19,816: The number of Amazon employees – out of its 1.3 million workers - who have tested positive for COVID-19 during the pandemic. The company said the infection rate is 42 percent lower than it expected based on “the general population rate” in the United States.

4,200: The number of children in New York who lost a parent or guardian to the coronavirus between March and July. The study by the United Hospital Fund and Boston Consulting Group says the pandemic has placed another 325,000 into or near poverty.

54 percent: The number of Americans who say political ads should not be allowed on social media.

2,100: The number of ballots sent to Los Angeles County residents that contained no provision for voting for president. The ballots instead contained a double printing of the page that contained ballot measures.

4 million: The number of voters who had already cast their ballots by October 6th. That is more than 50 times the 75,000 at this time in 2016, according to the United States Elections Project.  

63.6 million: The number of new unemployment claims filed since mid-March. Overall, 840,000 people filed for unemployment in the week that ended Oct. 2.

$9.4 billion: The decline in revolving consumer debt in August compared to July. Overall revolving consumer debt now stands at its lowest since 2017.

$1 billion: The estimated cost to build the nation’s largest publicly financed internet service in Oregon’s Multnomah County. The county was looking for ways to bridge the digital divide, but conceded the proposal is not economically feasible.

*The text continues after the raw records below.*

-- ==== Sys2Proof/Machine/BlockParser.lean ====
section
/-! DEFINITION. The meanings of the block forms BP reads (40_block_parser.md R99 to R113). The state given to a meaning is
the one after the read of the form's last byte: `bp.pos` counts every byte of it. -/

namespace Sys2Proof.Machine

/-- `return Block(b)` with the phase the block leaves (R96); the reassembly buffer is empty again (10_state.md R24). -/
def returnBlock (b : Block) (phase : BpPhase) (s : State) : StepOutcome :=
  .next ((s.withBp { s.bp with phase := phase, buf := [] }).finish (.block b))

/-- `raise Fail(kind, bp.pos)`. -/
def raiseBp (k : ErrorKind) (s : State) : StepOutcome := .next (raiseFail .bp k s.bp.pos s)

/-- "GIF" (30_encoding.md R68). -/
def gifSignature : List Byte := [0x47#8, 0x49#8, 0x46#8]

/-- "87a" (30_encoding.md R68). -/
def version87a : List Byte := [0x38#8, 0x37#8, 0x61#8]

/-- "89a" (30_encoding.md R68). -/
def version89a : List Byte := [0x38#8, 0x39#8, 0x61#8]

/-- Header (R99): all six bytes are read, then checked. -/
def execBlockHeader (raw : List Byte) (s : State) : StepOutcome :=
  inBlockContext (.blockHeader raw) s
    (if raw.take 3 ≠ gifSignature then raiseBp .malformedHeader s
    else if raw.drop 3 = version87a then returnBlock (.header .v87a) .expectScreenDesc s
    else if raw.drop 3 = version89a then returnBlock (.header .v89a) .expectScreenDesc s
    else raiseBp .malformedHeader s)

/-- LogicalScreenDescriptor (R100): bit 7 of the packed byte announces a table of `2^(k+1)` entries. -/
def execBlockScreenDesc (r : ScreenDesc) (s : State) : StepOutcome :=
  inBlockContext (.blockScreenDesc r) s
    (returnBlock (.screenDesc r) (if gctFlag r then .expectGlobalTable (gctSizeField r) else .expectBody) s)

/-- GlobalColorTable (R101). -/
def execBlockGlobalTable (entries : List Rgb) (s : State) : StepOutcome :=
  inBlockContext (.blockGlobalTable entries) s (returnBlock (.globalTable entries) .expectBody s)

/-- LocalColorTable (R110). -/
def execBlockLocalTable (entries : List Rgb) (s : State) : StepOutcome :=
  inBlockContext (.blockLocalTable entries) s (returnBlock (.localTable entries) .expectImageData s)

/-- GraphicControlExtension (R104): a size other than 4, or a byte other than 0 where the terminator belongs, fails at
that byte. -/
def execBlockGraphicControl (op : GceOperand) (s : State) : StepOutcome :=
  inBlockContext (.blockGraphicControl op) s
    (match op with
      | .wrongSize _ => raiseBp .invalidBlockTag s
      | .fields r terminator =>
        if terminator ≠ 0#8 then raiseBp .invalidBlockTag s else returnBlock (.graphicControl r) .expectBody s)

/-- CommentExtension (R105). -/
def execBlockComment (subs : List (List Byte)) (s : State) : StepOutcome :=
  inBlockContext (.blockComment subs) s (returnBlock (.comment subs) .expectBody s)

/-- ApplicationExtension (R106): a size other than 11 fails at that byte. -/
def execBlockAppExt (op : AppOperand) (s : State) : StepOutcome :=
  inBlockContext (.blockAppExt op) s
    (match op with
      | .wrongSize _ => raiseBp .invalidBlockTag s
      | .fields r => returnBlock (.appExt r) .expectBody s)

/-- PlainTextExtension (R107). -/
def execBlockPlainText (subs : List (List Byte)) (s : State) : StepOutcome :=
  inBlockContext (.blockPlainText subs) s (returnBlock (.plainText subs) .expectBody s)

/-- Unknown extension label (R108): it fails, and is not skipped. -/
def execBlockUnknownExt (label : Byte) (s : State) : StepOutcome :=
  inBlockContext (.blockUnknownExt label) s (raiseBp .invalidBlockTag s)

/-- ImageDescriptor (R109): bit 7 of the packed byte announces a local table. -/
def execBlockImageDesc (r : ImageDesc) (s : State) : StepOutcome :=
  inBlockContext (.blockImageDesc r) s
    (returnBlock (.imageDesc r) (if lctFlag r then .expectLocalTable (lctSizeField r) else .expectImageData) s)

/-- ImageData (R111): the record keeps the concatenation of the sub-blocks; `m` is not checked here. -/
def execBlockImageData (m : Byte) (subs : List (List Byte)) (s : State) : StepOutcome :=
  inBlockContext (.blockImageData m subs) s
    (returnBlock (.imageData { m := m, payload := subs.flatten }) .expectBody s)

/-- Trailer (R112). -/
def execBlockTrailer (s : State) : StepOutcome :=
  inBlockContext .blockTrailer s (returnBlock .trailer .done s)

/-- Invalid introducer (R113). -/
def execBlockInvalidIntroducer (t : Byte) (s : State) : StepOutcome :=
  inBlockContext (.blockInvalidIntroducer t) s (raiseBp .invalidBlockTag s)

end Sys2Proof.Machine
end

$400 million: The amount Citigroup agreed to pay federal regulators as a penalty for engaging in what the Federal Reserve and the Office of the Comptroller of the Currency called “unsafe and unsound banking practices.” 

865,000: The number of women who dropped out of the U.S. workforce from August to September, more than the 661,000 total jobs the economy added in that time. Around 216,000 men dropped out during that same period.

$240 million: The amount Georgia paid to local governments in September to make up for sales tax revenue the cities and counties were shortchanged between 2015 and 2018. State officials blamed accounting software for the error.